* **Directions for this task**
Please repeat the records exactly from their first line, finishing at the line containing "def digitsFrom (base" and including it.

##############################

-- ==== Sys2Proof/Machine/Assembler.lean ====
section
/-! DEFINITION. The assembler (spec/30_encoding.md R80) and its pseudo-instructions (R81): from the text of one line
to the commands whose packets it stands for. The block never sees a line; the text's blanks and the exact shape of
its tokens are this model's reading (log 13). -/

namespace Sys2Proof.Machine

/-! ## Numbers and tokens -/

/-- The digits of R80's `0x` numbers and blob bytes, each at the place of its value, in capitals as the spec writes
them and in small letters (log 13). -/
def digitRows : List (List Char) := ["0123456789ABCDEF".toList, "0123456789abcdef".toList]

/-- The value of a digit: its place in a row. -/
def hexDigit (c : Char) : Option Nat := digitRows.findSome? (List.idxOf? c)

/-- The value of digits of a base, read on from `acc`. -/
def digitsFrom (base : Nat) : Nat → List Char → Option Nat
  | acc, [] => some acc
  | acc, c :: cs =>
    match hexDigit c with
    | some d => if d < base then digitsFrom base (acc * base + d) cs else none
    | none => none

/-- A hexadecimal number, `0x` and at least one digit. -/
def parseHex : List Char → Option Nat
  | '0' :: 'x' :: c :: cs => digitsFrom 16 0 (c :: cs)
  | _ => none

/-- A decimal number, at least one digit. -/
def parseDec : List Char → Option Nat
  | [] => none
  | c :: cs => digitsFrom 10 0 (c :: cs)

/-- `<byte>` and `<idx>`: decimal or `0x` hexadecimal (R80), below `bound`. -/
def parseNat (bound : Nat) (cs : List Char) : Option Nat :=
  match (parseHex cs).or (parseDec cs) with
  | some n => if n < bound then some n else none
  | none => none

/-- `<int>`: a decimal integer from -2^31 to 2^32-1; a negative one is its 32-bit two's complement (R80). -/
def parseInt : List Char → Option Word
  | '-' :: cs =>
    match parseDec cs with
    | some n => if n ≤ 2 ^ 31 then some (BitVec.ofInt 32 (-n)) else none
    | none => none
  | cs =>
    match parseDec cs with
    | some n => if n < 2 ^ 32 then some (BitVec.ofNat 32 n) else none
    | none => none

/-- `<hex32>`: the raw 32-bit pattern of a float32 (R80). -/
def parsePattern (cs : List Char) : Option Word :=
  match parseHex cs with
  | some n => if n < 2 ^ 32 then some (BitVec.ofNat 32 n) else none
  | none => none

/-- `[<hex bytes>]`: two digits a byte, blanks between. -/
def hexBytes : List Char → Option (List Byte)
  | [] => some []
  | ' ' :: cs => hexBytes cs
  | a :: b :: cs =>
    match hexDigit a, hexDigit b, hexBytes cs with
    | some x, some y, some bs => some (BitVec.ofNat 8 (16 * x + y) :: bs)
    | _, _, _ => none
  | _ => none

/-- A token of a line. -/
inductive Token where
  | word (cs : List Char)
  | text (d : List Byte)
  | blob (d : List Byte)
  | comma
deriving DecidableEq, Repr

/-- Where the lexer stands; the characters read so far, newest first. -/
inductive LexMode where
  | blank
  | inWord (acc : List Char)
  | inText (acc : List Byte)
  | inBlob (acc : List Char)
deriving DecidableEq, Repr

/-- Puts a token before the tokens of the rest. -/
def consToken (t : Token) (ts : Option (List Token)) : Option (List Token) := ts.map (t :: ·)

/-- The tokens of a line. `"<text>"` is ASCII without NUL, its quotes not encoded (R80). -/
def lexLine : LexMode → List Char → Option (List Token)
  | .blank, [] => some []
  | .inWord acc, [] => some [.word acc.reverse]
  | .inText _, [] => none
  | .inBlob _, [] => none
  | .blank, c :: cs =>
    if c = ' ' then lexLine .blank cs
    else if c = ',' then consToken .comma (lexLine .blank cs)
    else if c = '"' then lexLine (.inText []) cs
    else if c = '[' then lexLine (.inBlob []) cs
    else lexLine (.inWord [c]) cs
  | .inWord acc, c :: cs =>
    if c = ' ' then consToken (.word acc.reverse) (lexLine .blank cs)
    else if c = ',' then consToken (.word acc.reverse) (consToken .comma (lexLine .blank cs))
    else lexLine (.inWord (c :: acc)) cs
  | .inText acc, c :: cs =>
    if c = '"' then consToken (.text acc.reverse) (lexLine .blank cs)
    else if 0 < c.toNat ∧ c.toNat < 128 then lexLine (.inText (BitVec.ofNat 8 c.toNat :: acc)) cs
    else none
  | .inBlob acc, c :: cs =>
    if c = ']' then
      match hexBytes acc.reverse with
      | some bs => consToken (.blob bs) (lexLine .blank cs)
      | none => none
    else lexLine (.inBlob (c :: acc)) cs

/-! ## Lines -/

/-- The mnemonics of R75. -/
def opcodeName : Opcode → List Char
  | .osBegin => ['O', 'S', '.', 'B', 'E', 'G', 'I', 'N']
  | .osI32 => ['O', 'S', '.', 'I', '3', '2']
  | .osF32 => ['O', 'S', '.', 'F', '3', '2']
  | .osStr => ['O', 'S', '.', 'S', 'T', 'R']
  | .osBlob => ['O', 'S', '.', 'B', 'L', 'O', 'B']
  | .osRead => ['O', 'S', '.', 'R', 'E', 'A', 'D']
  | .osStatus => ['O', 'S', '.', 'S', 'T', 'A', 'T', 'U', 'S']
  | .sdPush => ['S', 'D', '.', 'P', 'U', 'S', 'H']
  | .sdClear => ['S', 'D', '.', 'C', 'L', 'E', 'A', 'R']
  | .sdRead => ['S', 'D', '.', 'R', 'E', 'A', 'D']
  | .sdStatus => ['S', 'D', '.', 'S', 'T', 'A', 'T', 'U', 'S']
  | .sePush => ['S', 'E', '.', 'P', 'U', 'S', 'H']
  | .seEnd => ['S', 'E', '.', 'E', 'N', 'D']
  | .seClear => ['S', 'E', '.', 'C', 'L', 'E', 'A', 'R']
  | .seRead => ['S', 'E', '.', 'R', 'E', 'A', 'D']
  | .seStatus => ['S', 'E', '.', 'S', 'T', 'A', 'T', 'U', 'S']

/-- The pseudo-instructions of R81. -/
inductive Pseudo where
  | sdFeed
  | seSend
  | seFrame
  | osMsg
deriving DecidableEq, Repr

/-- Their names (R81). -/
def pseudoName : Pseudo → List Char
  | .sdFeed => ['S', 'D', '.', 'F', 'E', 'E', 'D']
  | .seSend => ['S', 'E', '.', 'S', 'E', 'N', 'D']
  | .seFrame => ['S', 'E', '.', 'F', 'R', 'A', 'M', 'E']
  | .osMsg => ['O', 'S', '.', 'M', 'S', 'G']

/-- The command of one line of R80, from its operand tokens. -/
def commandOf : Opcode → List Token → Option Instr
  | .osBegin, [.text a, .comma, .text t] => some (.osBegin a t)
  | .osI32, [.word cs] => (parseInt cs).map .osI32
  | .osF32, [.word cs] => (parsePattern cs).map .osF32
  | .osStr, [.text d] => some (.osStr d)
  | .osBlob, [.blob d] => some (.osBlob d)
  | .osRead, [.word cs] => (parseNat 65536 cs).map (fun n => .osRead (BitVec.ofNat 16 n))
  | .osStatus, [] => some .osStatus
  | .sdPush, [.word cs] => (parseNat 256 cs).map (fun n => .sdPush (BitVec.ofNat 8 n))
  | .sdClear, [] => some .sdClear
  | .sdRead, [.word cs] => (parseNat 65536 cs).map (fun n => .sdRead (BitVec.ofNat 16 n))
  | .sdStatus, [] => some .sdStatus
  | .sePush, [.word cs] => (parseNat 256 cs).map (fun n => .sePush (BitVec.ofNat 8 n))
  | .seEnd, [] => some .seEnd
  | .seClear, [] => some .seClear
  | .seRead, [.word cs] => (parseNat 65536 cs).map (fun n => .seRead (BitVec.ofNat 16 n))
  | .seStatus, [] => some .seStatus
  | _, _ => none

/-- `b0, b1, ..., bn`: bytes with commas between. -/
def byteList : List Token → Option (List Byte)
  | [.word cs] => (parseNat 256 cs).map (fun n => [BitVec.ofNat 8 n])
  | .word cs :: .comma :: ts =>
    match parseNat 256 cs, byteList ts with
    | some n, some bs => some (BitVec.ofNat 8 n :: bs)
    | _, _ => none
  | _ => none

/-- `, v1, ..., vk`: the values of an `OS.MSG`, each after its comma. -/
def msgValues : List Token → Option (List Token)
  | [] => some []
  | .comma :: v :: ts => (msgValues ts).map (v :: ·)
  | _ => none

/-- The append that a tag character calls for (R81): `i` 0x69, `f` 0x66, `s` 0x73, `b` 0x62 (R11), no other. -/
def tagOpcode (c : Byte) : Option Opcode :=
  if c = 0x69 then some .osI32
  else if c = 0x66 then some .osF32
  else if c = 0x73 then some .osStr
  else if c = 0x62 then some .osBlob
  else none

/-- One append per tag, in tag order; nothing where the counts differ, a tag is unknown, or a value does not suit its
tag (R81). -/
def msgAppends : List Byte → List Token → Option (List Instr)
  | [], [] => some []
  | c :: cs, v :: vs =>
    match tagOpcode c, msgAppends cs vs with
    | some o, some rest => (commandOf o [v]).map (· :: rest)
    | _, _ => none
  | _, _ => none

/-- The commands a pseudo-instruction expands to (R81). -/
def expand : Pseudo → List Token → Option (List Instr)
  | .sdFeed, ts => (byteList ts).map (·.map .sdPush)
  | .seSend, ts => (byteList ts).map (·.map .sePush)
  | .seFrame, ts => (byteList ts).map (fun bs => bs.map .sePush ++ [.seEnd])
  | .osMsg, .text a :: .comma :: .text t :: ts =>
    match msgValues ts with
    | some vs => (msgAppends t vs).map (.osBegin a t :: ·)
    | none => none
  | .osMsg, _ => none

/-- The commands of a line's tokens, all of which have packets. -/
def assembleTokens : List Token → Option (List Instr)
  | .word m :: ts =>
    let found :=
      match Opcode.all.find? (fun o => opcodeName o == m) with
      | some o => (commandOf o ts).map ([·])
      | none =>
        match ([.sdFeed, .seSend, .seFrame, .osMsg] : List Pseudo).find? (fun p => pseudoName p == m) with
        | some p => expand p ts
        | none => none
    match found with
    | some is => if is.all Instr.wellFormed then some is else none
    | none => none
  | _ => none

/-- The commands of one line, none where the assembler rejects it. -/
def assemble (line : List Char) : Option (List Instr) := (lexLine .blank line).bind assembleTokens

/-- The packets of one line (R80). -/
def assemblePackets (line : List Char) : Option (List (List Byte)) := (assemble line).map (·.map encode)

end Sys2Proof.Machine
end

##############################

* **Answer**
-- ==== Sys2Proof/Machine/Assembler.lean ====
section
/-! DEFINITION. The assembler (spec/30_encoding.md R80) and its pseudo-instructions (R81): from the text of one line
to the commands whose packets it stands for. The block never sees a line; the text's blanks and the exact shape of
its tokens are this model's reading (log 13). -/

namespace Sys2Proof.Machine

/-! ## Numbers and tokens -/

/-- The digits of R80's `0x` numbers and blob bytes, each at the place of its value, in capitals as the spec writes
them and in small letters (log 13). -/
def digitRows : List (List Char) := ["0123456789ABCDEF".toList, "0123456789abcdef".toList]

/-- The value of a digit: its place in a row. -/
def hexDigit (c : Char) : Option Nat := digitRows.findSome? (List.idxOf? c)

/-- The value of digits of a base, read on from `acc`. -/
def digitsFrom (base : Nat) : Nat → List Char → Option Nat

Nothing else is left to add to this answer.